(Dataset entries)
%%
/-- A descriptor of fields (offset, bytes, value). -/
def mkDesc (fs : List (Nat × Nat × Nat)) : List Byte := (List.range 128).map (fun i =>
  match fs.find? (fun f => decide (f.1 ≤ i) && decide (i < f.1 + f.2.1)) with
  | some f => BitVec.ofNat 8 (f.2.2 / 2 ^ (8 * (i - f.1)))
  | none => 0)
/-- Header fields: OP, context 2, the waybill at store offset 8192 of this device. -/
def header (op : Nat) : List (Nat × Nat × Nat) := [(4, 1, op), (6, 2, 2), (8, 8, 0x0FFF000000002000)]
/-- An operation queued at unit 0 with its descriptor at store offset 4096, and further bytes at 12288 and 16384. -/
def anOp (k : UnitKind) : EngOp := { id := 0, kind := k, unit := 0, part := 0, sa := 4096, slot := 0, n := 1, entry := none, core := none }
def queuedOp (k : UnitKind) (d a b : List Byte) : State :=
  { threaded with
    eng := { threaded.eng with ops := [(0, anOp k)], nextOp := 1 },
    store := { threaded.store with mem := putBytes 4096 d (putBytes 12288 a (putBytes 16384 b [])) } }
theorem takes_of_bool {s : State} {k : UnitKind} {o : EngOp}
    (h : (!s.halted && !(runningOp s k 0).isSome && !(s.eng.due.contains 0 && decide (k = .matrix))
      && !(unitRec s k (physOf s k 0)).testing && decide (headOp s k 0 = some o)
      && !(linesOf o.sa 128).any (fun l => poisoned s l || (allocAt s l).isNone) && waybillOk s (readDesc s o)
      && !unitUnbound s k 0) = true) : Takes s k 0 o := by
  simp only [Bool.and_eq_true, Bool.not_eq_true', decide_eq_true_eq] at h
  exact ⟨h.1.1.1.1.1.1.1, h.1.1.1.1.1.1.2, h.1.1.1.1.1.2, h.1.1.1.1.2, h.1.1.1.2, h.1.1.2, h.1.2, h.2⟩
/-- MATMUL of one element on scratchpad operands; EXPERT_FFN of one token of width 64. -/
def matOp : State := queuedOp .matrix (mkDesc (header 1 ++ [(36, 2, 1), (38, 2, 1), (40, 2, 1), (44, 4, 0x3F800000),
  (48, 8, 0x1FFF000000000000), (56, 8, 0x1FFF000000000040), (64, 8, 0x1FFF000000000080), (96, 4, 64), (100, 4, 64), (104, 4, 64)])) [] []
theorem witness_matmul : Takes matOp .matrix 0 (anOp .matrix) ∧ dOp (readDesc matOp (anOp .matrix)) = 1 ∧
    (let o := takenOp matOp .matrix 0 (anOp .matrix) 1
     matCheck o matOp = none ∧ (matRows o (matBody o.desc 0)).2 ≠ 0 ∧ o.publish = false) := by
  refine ⟨takes_of_bool ?_, ?_, ?_⟩ <;> decide +kernel
def ffnOp : State := queuedOp .matrix (mkDesc (header 2 ++ [(32, 1, 1), (33, 1, 1), (34, 1, 1), (36, 2, 1), (38, 2, 64), (40, 2, 64),
  (48, 8, 0x1FFF000000000000), (56, 8, 0x1FFF000000001000), (64, 8, 0x0FFF000000006000), (72, 8, 0x0FFF000000008000),
  (80, 8, 0x0FFF00000000A000), (112, 4, 128), (116, 4, 256)])) [] []
theorem witness_expertFfn : Takes ffnOp .matrix 0 (anOp .matrix) ∧ dOp (readDesc ffnOp (anOp .matrix)) = 2 ∧
    (let o := takenOp ffnOp .matrix 0 (anOp .matrix) 1
     let x := ffnBody o.desc
     let b := bulkOp o o.ctx ((x.tokens 1 ++ x.weights).map (fun r => (r.1, r.2, false))) (ffnFlush o x 1 ffnOp)
     ffnCheck o ffnOp = none ∧ min x.tmax (ffnCount ffnOp o.ctx x) = 1 ∧ b.1 = .ok ∧ (takeShadows (ffnRun o 1 1 b.2) b.2).isSome) := by
  refine ⟨takes_of_bool ?_, ?_, ?_⟩ <;> decide +kernel
/-- A member of one layer that owns key 1 at epoch 1 with an empty lading. -/
def aParams : DepParams := { hkv := 1, d := 64, kfmt := 1, layers := 1, pool := 1, cells := [0], lease := 1000, handoff := 1000, lostHold := 1000 }
def aLease : Lease := { role := .owner, epoch := 1, acked := 1000, nextRenew := 500, since := 0 }
def aMember : Member := { depot := 0, part := 0, params := aParams, digest := 0, base := 0, leases := [(1, aLease)] }
def attOp : State :=
  { queuedOp .matrix (mkDesc (header 3 ++ [(32, 8, 1), (40, 4, 1), (46, 1, 1), (54, 1, 1), (56, 2, 1), (48, 4, 1), (60, 4, 0x3F800000),
      (64, 8, 0x1FFF000000000000), (88, 8, 0x1FFF000000001000), (96, 4, 1024)])) [] [] with
      dep := { State.reset.dep with members := [(0, aMember)] } }
theorem witness_attend : Takes attOp .matrix 0 (anOp .matrix) ∧ dOp (readDesc attOp (anOp .matrix)) = 3 ∧
    (let o := takenOp attOp .matrix 0 (anOp .matrix) (attTotal true (readDesc attOp (anOp .matrix)))
     let b := attBody o.desc
     let r := bulkOp o o.ctx ((b.inputs aParams).map (fun r => (r.1, r.2, false))) attOp
     let r2 := bulkOp o 0 (attRanges r.2 o b aMember) r.2
     o.resolving = false ∧ attMember attOp 0 b.key = some aMember ∧ attCheck o aMember attOp = none ∧
      leaseCheck attOp aMember b = none ∧ b.new = 0 ∧ r.1 = .ok ∧ r2.1 = .ok ∧
      (takeShadows (attRun o b aMember r2.2).1 (attRun o b aMember r2.2).2).isSome) := by
  refine ⟨takes_of_bool ?_, ?_, ?_⟩ <;> decide +kernel
/-- A table of one row of 64 bytes at 16384, its record at 12288, with and without a row map at 24576. -/
def tableRec (map : Nat) : List Byte := (mkDesc [(0, 8, 0x0FFF000000004000), (16, 4, 1), (20, 2, 64), (22, 1, 6), (23, 1, 1), (24, 8, map)]).take 64
def porFields0 (op : Nat) : List (Nat × Nat × Nat) := header op ++ [(32, 8, 0x0FFF000000003000), (40, 8, 0x0FFF000000005000), (48, 4, 1)]
def gatherOp : State := queuedOp .porter (mkDesc (porFields0 0x10 ++ [(72, 8, 0x1FFF000000000000), (80, 4, 64), (85, 1, 1)])) (tableRec 0) []
def scatterOp : State := queuedOp .porter (mkDesc (porFields0 0x11 ++ [(72, 8, 0x1FFF000000000000), (80, 4, 64), (85, 1, 1)])) (tableRec 0) []
def moveOp : State := queuedOp .porter (mkDesc (porFields0 0x12)) (tableRec 0x0FFF000000006000) []
theorem witness_gather : Takes gatherOp .porter 0 (anOp .porter) ∧ dOp (readDesc gatherOp (anOp .porter)) = 0x10 ∧
    (let o := takenOp gatherOp .porter 0 (anOp .porter) (porTotal (readDesc gatherOp (anOp .porter)))
     porCheck o gatherOp = none ∧ (match porPrep o gatherOp with
      | .inl (x, o1, s1) => decide ((gatherRows x o1 s1).1 = .ok) && !o1.publish
      | .inr _ => false) = true) := by
  refine ⟨takes_of_bool ?_, ?_, ?_⟩ <;> decide +kernel
theorem witness_scatterAdd : Takes scatterOp .porter 0 (anOp .porter) ∧ dOp (readDesc scatterOp (anOp .porter)) = 0x11 ∧
    (let o := takenOp scatterOp .porter 0 (anOp .porter) (porTotal (readDesc scatterOp (anOp .porter)))
     porCheck o scatterOp = none ∧ (match porPrep o scatterOp with | .inl (_, o1, _) => !o1.publish | .inr _ => false) = true) := by
  refine ⟨takes_of_bool ?_, ?_, ?_⟩ <;> decide +kernel
theorem witness_moveRows : Takes moveOp .porter 0 (anOp .porter) ∧ dOp (readDesc moveOp (anOp .porter)) = 0x12 ∧
    (let o := takenOp moveOp .porter 0 (anOp .porter) (porTotal (readDesc moveOp (anOp .porter)))
     let b := porBody o.desc
     let r := bulkOp o o.ctx (b.inputs.map (fun x => (x.1, x.2, false))) (porFlush o b (tblOf (storeBytes moveOp (saOff b.table) 64)) moveOp)
     porCheck o moveOp = none ∧ r.1 = .ok ∧ rangePoison r.2 b.idx (16 * b.count) = false) := by
  refine ⟨takes_of_bool ?_, ?_, ?_⟩ <;> decide +kernel
/-- An index of 16 slots, one live, on channel 0 and cell 0 of partition 0. -/
def anIndex : Index :=
  { part := 0, num := 0, sbits := 256, dim := 32, vfmt := 0x0B, ip := false, vflash := false, channels := [0]
    cells := [0], cap := 16, degree := 8, parts := [], slots := [(0, { node := 7, ins := 1, del := ones48, sketch := [], list := List.replicate 8 ones32 })] }
def asyOp (op : Nat) (fs : List (Nat × Nat × Nat)) : State :=
  let base := queuedOp .assay (mkDesc (header op ++ [(33, 1, 1), (34, 2, 1), (44, 4, 64), (48, 8, 0x1FFF000000000000), (56, 8, 0x1FFF000000001000)] ++ fs)) [] []
  { base with idx := [(idxKey 0 0, anIndex)] }
/-- A search that validates and whose inputs are read. -/
def searches (s : State) (op : Nat) : Bool :=
  let o := anOp .assay
  let t := takenOp s .assay 0 o (asyTotal s o.part 0 o.id (readDesc s o))
  let b := asyBody (readDesc s o)
  let t' := { t with hold := if b.op = 0x22 then o.hold else some (idxKey o.part b.index, b.version anIndex) }
  let r := bulkOp t' t'.ctx ((b.inputs anIndex).map (fun r => (r.1, r.2, false))) (asyFlush t' b anIndex (updOp t'.id (fun _ => t') s))
  b.op = op && asyCheck t s = none && idxOf s 0 b.index = some anIndex && decide (r.1 = .ok)
    && !(b.inputs anIndex).any (fun y => rangePoison r.2 y.1 y.2) && decide (inIndexBad b anIndex r.2 = none)
    && !t'.publish && !unitUnbound s .matrix (b.munit 0)
def scanOp : State := asyOp 0x20 []
def walkOp : State := asyOp 0x21 [(64, 8, 0x1FFF000000002000), (72, 8, 0x0FFF000000005000), (80, 4, 37000), (84, 4, 1), (88, 4, 1), (92, 1, 1)]
def rerankOp : State := asyOp 0x22 [(42, 2, 1), (64, 8, 0x1FFF000000002000), (72, 8, 0x1FFF000000003000), (80, 4, 20000), (84, 4, 1)]
theorem witness_searches : Takes scanOp .assay 0 (anOp .assay) ∧ searches scanOp 0x20 = true ∧
    Takes walkOp .assay 0 (anOp .assay) ∧ searches walkOp 0x21 = true ∧
    Takes rerankOp .assay 0 (anOp .assay) ∧ searches rerankOp 0x22 = true := by
  refine ⟨takes_of_bool ?_, ?_, takes_of_bool ?_, ?_, takes_of_bool ?_, ?_⟩ <;> decide +kernel
theorem witness_EngineStartRowsComplete : Takes matOp .matrix 0 (anOp .matrix) ∧ Takes ffnOp .matrix 0 (anOp .matrix) ∧
    Takes attOp .matrix 0 (anOp .matrix) ∧ Takes gatherOp .porter 0 (anOp .porter) ∧ Takes scatterOp .porter 0 (anOp .porter) ∧
    Takes moveOp .porter 0 (anOp .porter) ∧ Takes scanOp .assay 0 (anOp .assay) ∧ Takes walkOp .assay 0 (anOp .assay) ∧
    Takes rerankOp .assay 0 (anOp .assay) :=
  ⟨witness_matmul.1, witness_expertFfn.1, witness_attend.1, witness_gather.1, witness_scatterAdd.1, witness_moveRows.1,
    witness_searches.1, witness_searches.2.2.1, witness_searches.2.2.2.2.1⟩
%%
EXERCISE BRIEF
Output only the lines from the one that contains "theorem witness_searches : Takes" through the last line of the data above, each restated exactly.

ANSWER BOX
theorem witness_searches : Takes scanOp .assay 0 (anOp .assay) ∧ searches scanOp 0x20 = true ∧
    Takes walkOp .assay 0 (anOp .assay) ∧ searches walkOp 0x21 = true ∧
    Takes rerankOp .assay 0 (anOp .assay) ∧ searches rerankOp 0x22 = true := by
  refine ⟨takes_of_bool ?_, ?_, takes_of_bool ?_, ?_, takes_of_bool ?_, ?_⟩ <;> decide +kernel
theorem witness_EngineStartRowsComplete : Takes matOp .matrix 0 (anOp .matrix) ∧ Takes ffnOp .matrix 0 (anOp .matrix) ∧
    Takes attOp .matrix 0 (anOp .matrix) ∧ Takes gatherOp .porter 0 (anOp .porter) ∧ Takes scatterOp .porter 0 (anOp .porter) ∧
    Takes moveOp .porter 0 (anOp .porter) ∧ Takes scanOp .assay 0 (anOp .assay) ∧ Takes walkOp .assay 0 (anOp .assay) ∧
    Takes rerankOp .assay 0 (anOp .assay) :=
  ⟨witness_matmul.1, witness_expertFfn.1, witness_attend.1, witness_gather.1, witness_scatterAdd.1, witness_moveRows.1,
    witness_searches.1, witness_searches.2.2.1, witness_searches.2.2.2.2.1⟩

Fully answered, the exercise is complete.